Square error Vaccine No vaccine
HIV positive 132.16 132.16
HIV negative 132.16 132.16

standardize the square errors by dividing by the expected values,

Standardized Vaccine No vaccine
HIV positive 2.11473 2.11447
HIV negative 0.01625 0.01625

and add all the values in the table,

χ2=2.11473+2.11447+0.01625+0.01625=4.2617\chi^2 = 2.11473 + 2.11447 + 0.01625 + 0.01625 = 4.2617

we get a number known as the chi-squared statistic, so called because, under the null hypothesis, the sum of the standardized square errors is a random variable with a chi-squared distribution.

The chi-squared distribution is actually a family of distributions, parameterized by the number of degrees of freedom. For a 2×2 contingency table, the number of degrees of freedom is 1. Why is it called the degrees of freedom and why is it 1 in this case? Consider our 2×2 contingency table with none of the observed values filled in, but with the row and column sums fixed.

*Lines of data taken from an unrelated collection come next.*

-- ==== Sys2Proof/Machine/RegMap.lean ====
section
/-! DEFINITION. The register map: every register of spec/01 to spec/17 as its chapter heads it (name, offset, reset,
access) at the block bases of Table MAP-1 (R417), with the bit ranges and access types of its field table (R13). -/

namespace Sys2Proof.Machine

/-- Access types of Table SCP-2 (R13). `live` is an RO field that shows the block's runtime state, which a per-block
reset leaves as it is (R441, log entry 9). -/
inductive Acc where
  | ro | live | rw | w1c | rc | wo | rws | rwl
  deriving DecidableEq, Repr

/-- One field of a register's field table. -/
structure FieldRow where
  hi : Nat
  lo : Nat
  acc : Acc
  deriving DecidableEq, Repr

/-- A register, or a family of registers: the instance with indices i, j, ... lies at base + i * stride_i + ... (R10). -/
structure RegDesc where
  block : Nat
  base : Nat
  dims : List (Nat × Nat)
  reset : BitVec 32
  fields : List FieldRow
  deriving DecidableEq, Repr

/-- A named field of a register family. -/
structure Fld where
  reg : RegDesc
  hi : Nat
  lo : Nat
  deriving DecidableEq, Repr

Observed Vaccine No vaccine Sum
HIV positive 125
HIV negative 16,270
Sum 8,197 8,198 16,395

If I were to give you just one of the missing values, you’d be able to fill in the rest of the table through subtraction from the row and column sums. In a sense, then, I am free to fill in only one of the values; all the others are contingent on that one. That’s why there’s only one degree of freedom in a 2×2 contingency table.

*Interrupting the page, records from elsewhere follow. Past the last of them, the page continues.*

/-- The march test of the new spare completes; a failed spare is never mapped again and rotation stops (R185). -/
def execSpareTestDone (t : Nat) (ok : Bool) (s : State) : Out :=
  let s := s.clock t
  match s.ldr.rot with
  | .testing p =>
    if ok then .next ({ s with ldr := { s.ldr with rot := .idle } }.set0 Fd.LDR_STAT_ROT 0)
    else
      let s1 := { s with ldr := { s.ldr with rot := .idle, failed := p :: s.ldr.failed } }
      .next (((s1.set0 Fd.LDR_STAT_ROT 3).set0 Fd.LDR_STAT_SPARE_LOST 1).raise Fd.LDR_EVT_ROT_FAIL [] p)
  | _ => .next s

/-- A serving bank with DED_RETIRE uncorrectable errors is copied out at once; without a good spare it stays and ERR_N
is asserted (R185). A DED_RETIRE of 0 retires no bank: the spec gives it no meaning (DESIGN CHOICE, log entry 150). -/
def execBankRetired (t : Nat) (bank : Fin 32) (s : State) : Out :=
  let s := s.clock t
  if s.f Fd.LDR_CFG_DED_RETIRE ≠ 0 ∧ s.f Fd.LDR_CFG_DED_RETIRE ≤ s.dedBank (s.physBank bank.val) then
    if s.fb Fd.LDR_STAT_SPARE_LOST then .next s.assertErr
    else if s.ldr.rot = .idle then .next (s.startCopy bank.val true)
    else .next s
  else .next s

end Sys2Proof.Machine
end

(If you’re wondering why the row and column sums are fixed, it’s because those sums are bound up in the null hypothesis, and we are doing our calculations under that hypothesis.)

We’re now just one step away from our answer. The probability, under the null hypothesis, that the distribution of HIV-positive test subjects would be at least as skewed as the observed results is equal to the probability that a chi-squared random variable with one degree of freedom would be larger than 4.2617. In the old days, when I was a student, we’d look this number up in a chi-squared table, but today we have more convenient options.

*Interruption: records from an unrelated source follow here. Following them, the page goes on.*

/-! Masters, holdover and syntonisation -/

/-- Makes a clock identity this node's master, and raises MASTER_CHG where it differs (R93, R200). -/
def State.setMaster (s : State) (m : BitVec 64) : State :=
  if s.tu.master = m then s
  else ({ s with tu := { s.tu with master := m, everLocked := false, diff := none, syncFresh := false } }).raise
    Fd.TU_EVT_MASTER_CHG

/-- The port n becomes the time source port; 1FFh is none (R87). -/
def State.sourcePort (s : State) (n : Nat) : State :=
  let old := s.f Fd.TU_STAT_SRC_PORT
  if old = n then s
  else
    let s1 := if old ≤ 256 then s.sf Fd.TU_PORTn_STAT_TIME_SRC [old] 0 else s
    let s2 := s1.set0 Fd.TU_STAT_SRC_PORT n
    if n ≤ 256 then s2.sf Fd.TU_PORTn_STAT_TIME_SRC [n] 1 else s2

/-- This node sends Sync as master: state MASTER, no time source port. -/
def State.becomeMaster (s : State) : State :=
  let s := (s.setMaster ownEui).set0 Fd.TU_STAT_STATE 4
  ({ s with tu := { s.tu with syncRef := s.raw } }).sourcePort 0x1FF

/-- HOLDOVER: two Sync intervals without Sync from the present master (R92). -/
def execHoldover (t : Nat) (s : State) : Out :=
  let s := s.clock t
  let st := s.f Fd.TU_STAT_STATE
  if (st = 1 ∨ st = 2) ∧ s.syncPast s.tu.syncRef 2 then
    .next ((s.set0 Fd.TU_STAT_STATE 3).raise Fd.TU_EVT_HOLDOVER)
  else .next s

/-- A backup of rank r becomes master after 2 + r Sync intervals without Sync (R93). -/
def execMasterChg (t : Nat) (s : State) : Out :=
  let s := s.clock t
  let r := s.f Fd.TU_STAT_RANK
  if r ≠ 0 ∧ s.f Fd.TU_STAT_STATE ≠ 4 ∧ s.syncPast s.tu.syncRef (2 + r) then .next s.becomeMaster
  else .next s

/-! PPS and TICK_OUT -/

/-- The whole second nearest to a reading in units of 2^-32 ns. -/
def nearestSecond (q : Nat) : Nat := (q + 500000000 * 2 ^ 32) / (1000000000 * 2 ^ 32) * (1000000000 * 2 ^ 32)

/-- This node is the master that PPS_IN steers; before the first inauguration commit, a node that can be master (R95, log
entry 127). -/
def State.ppsMaster (s : State) : Bool :=
  s.f Fd.TU_STAT_STATE == 4 || (!s.tu.committed && s.fb Fd.TU_CFG_GM_CAP)

/-- A PPS_IN edge is stamped, less the delay of the input buffer (R80); the master steers by it, no sooner than 976 µs
after its last change of the pair, or steps to a whole second before the first commit (R76, R95). The spec does not say
when PPS_LOCK changes: the first edge that steers or steps sets it, and only PPS_MISS clears it (DESIGN CHOICE, log entry
127). -/
def execPpsInEdge (t : Nat) (falling : Bool) (est : Int) (s : State) : Out :=
  let s := s.clock t
  if !s.fb Fd.TU_CFG_PPS_IN_EN || s.fb Fd.TU_CFG_PPS_IN_FALL != falling then .next s
  else
    let edge := s.raw - Config.ppsDelay
    let s1 := s.wr64 Reg.TU_PPS_IN_LO Reg.TU_PPS_IN_HI [] (BitVec.ofNat 64 (s.readingAt edge / 2 ^ 32))
    let s1 := { s1 with tu := { s1.tu with ppsInAt := some s.raw } }
    if s.ppsMaster then
      let q := s.readingAt edge
      let target := nearestSecond q
      if !s.tu.committed then .next ((s1.regate (fun u => u.timeStep target edge)).set0 Fd.TU_STAT_PPS_LOCK 1)
      else if s.pairMay (s.raw + 1000) then
        .next ((s1.setRate (est + addedRate ((target : Int) - q) 0) (s.raw + 1000)).set0 Fd.TU_STAT_PPS_LOCK 1)
      else .next s1
    else .next s1

/-- No PPS_IN edge for 1.1 s (R95). -/
def execPpsMiss (t : Nat) (s : State) : Out :=
  let s := s.clock t
  match s.tu.ppsInAt with
  | some a =>
    if s.fb Fd.TU_CFG_PPS_IN_EN && s.elapsed a 1100000000 then
      .next (({ s with tu := { s.tu with ppsInAt := none } }.set0 Fd.TU_STAT_PPS_LOCK 0).raise Fd.TU_EVT_PPS_MISS)
    else .next s
  | none => .next s

/-- A pin falls. -/
def State.fall (s : State) (pin : String) : State := s.emit (.pin pin false s.raw)

/-- An edge of PPS_OUT: it rises ADJ ns before each whole second, falls WIDTH ms later, and is low while STATE is FREE
(R96). A command at no such moment changes nothing. -/
def execPpsOutEdge (t : Nat) (s : State) : Out :=
  let s := s.clock t
  let x := (s.nowNs : Int) + sext 16 (s.f Fd.TU_PPS_OUT_ADJ)
  let off := !s.fb Fd.TU_PPS_OUT_EN || s.f Fd.TU_STAT_STATE == 0
  let s1 := match s.tu.ppsFall with
    | some f => if f ≤ s.raw || off then ({ s with tu := { s.tu with ppsFall := none } }).fall "PPS_OUT" else s
    | none => s
  if !off && x % 1000000000 ≤ 1 && s.tu.ppsOut != some (x / 1000000000) then
    let fall := s.raw + s.f Fd.TU_PPS_OUT_WIDTH * 1000000
    .next (({ s1 with tu := { s1.tu with ppsOut := some (x / 1000000000), ppsFall := some fall } }).emit
      (.pin "PPS_OUT" true s.raw))
  else .next s1

/-- The tick whose TICK_OUT edge is the latest due, ADJ ns before its instant, and the ns since that edge (R97). -/
def State.tickOutNow (s : State) : Option (Int × Int) :=
  s.tu.base.map (fun b =>
    let x := (s.nowNs : Int) + sext 16 (s.f Fd.TU_TICK_OUT_ADJ) - b.toNat
    (x / (s.period : Int), x % (s.period : Int)))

I used the chi2cdf function in Octave to get an answer of 0.03898. You could also use this Wolfram Alpha page to get the same answer.1 So there’s a 4% chance of getting results at least as skewed as those observed in the study. This is close to the usual 5% boundary, so it’s not surprising that reclassifying a few subjects would make the results not statistically significant.

Here’s a transcript of the Octave session in which I made all the calculations. It takes a lot less time to do it than to explain it. Note that in some cases I’m using regular matrix operators (-, *), and in other cases I’m using element-by-element operators (.^, ./).

octave-3.2.3:1> obs = [51, 74; 8146, 8124]
obs =

     51     74
   8146   8124

octave-3.2.3:2> sum(obs,1)
ans =

   8197   8198

octave-3.2.3:3> sum(obs,2)
ans =


octave-3.2.3:4> p = sum(obs,2)(1)/sum(sum(obs))
p =  0.0076243
octave-3.2.3:5> exp = [p; 1-p]*sum(obs,1)
exp =

     62.496     62.504
   8134.504   8135.496

octave-3.2.3:6> err = obs - exp
err =

  -11.496   11.496
   11.496  -11.496

octave-3.2.3:7> sqerr = err.^2
sqerr =

   132.16   132.16
   132.16   132.16

octave-3.2.3:8> stdsqerr = sqerr./exp
stdsqerr =

   2.114726   2.114468
   0.016247   0.016245

octave-3.2.3:9> chi2stat = sum(sum(stdsqerr))
chi2stat =  4.2617
octave-3.2.3:10> 1 - chi2cdf(chi2stat,1)
ans =  0.038981


  1. Note that I used 10,000 as the “right endpoint” on the Wolfram Alpha page. What I really wanted as the right endpoint was infinity, but I couldn’t figure out how to tell Alpha that (neither “infinity” nor “Infinity” worked). Because the chi-squared density function drops off rapidly with increasing values, 10,000 was a good proxy for infinity. Even 100 would have given four digits of accuracy in the calculated probability.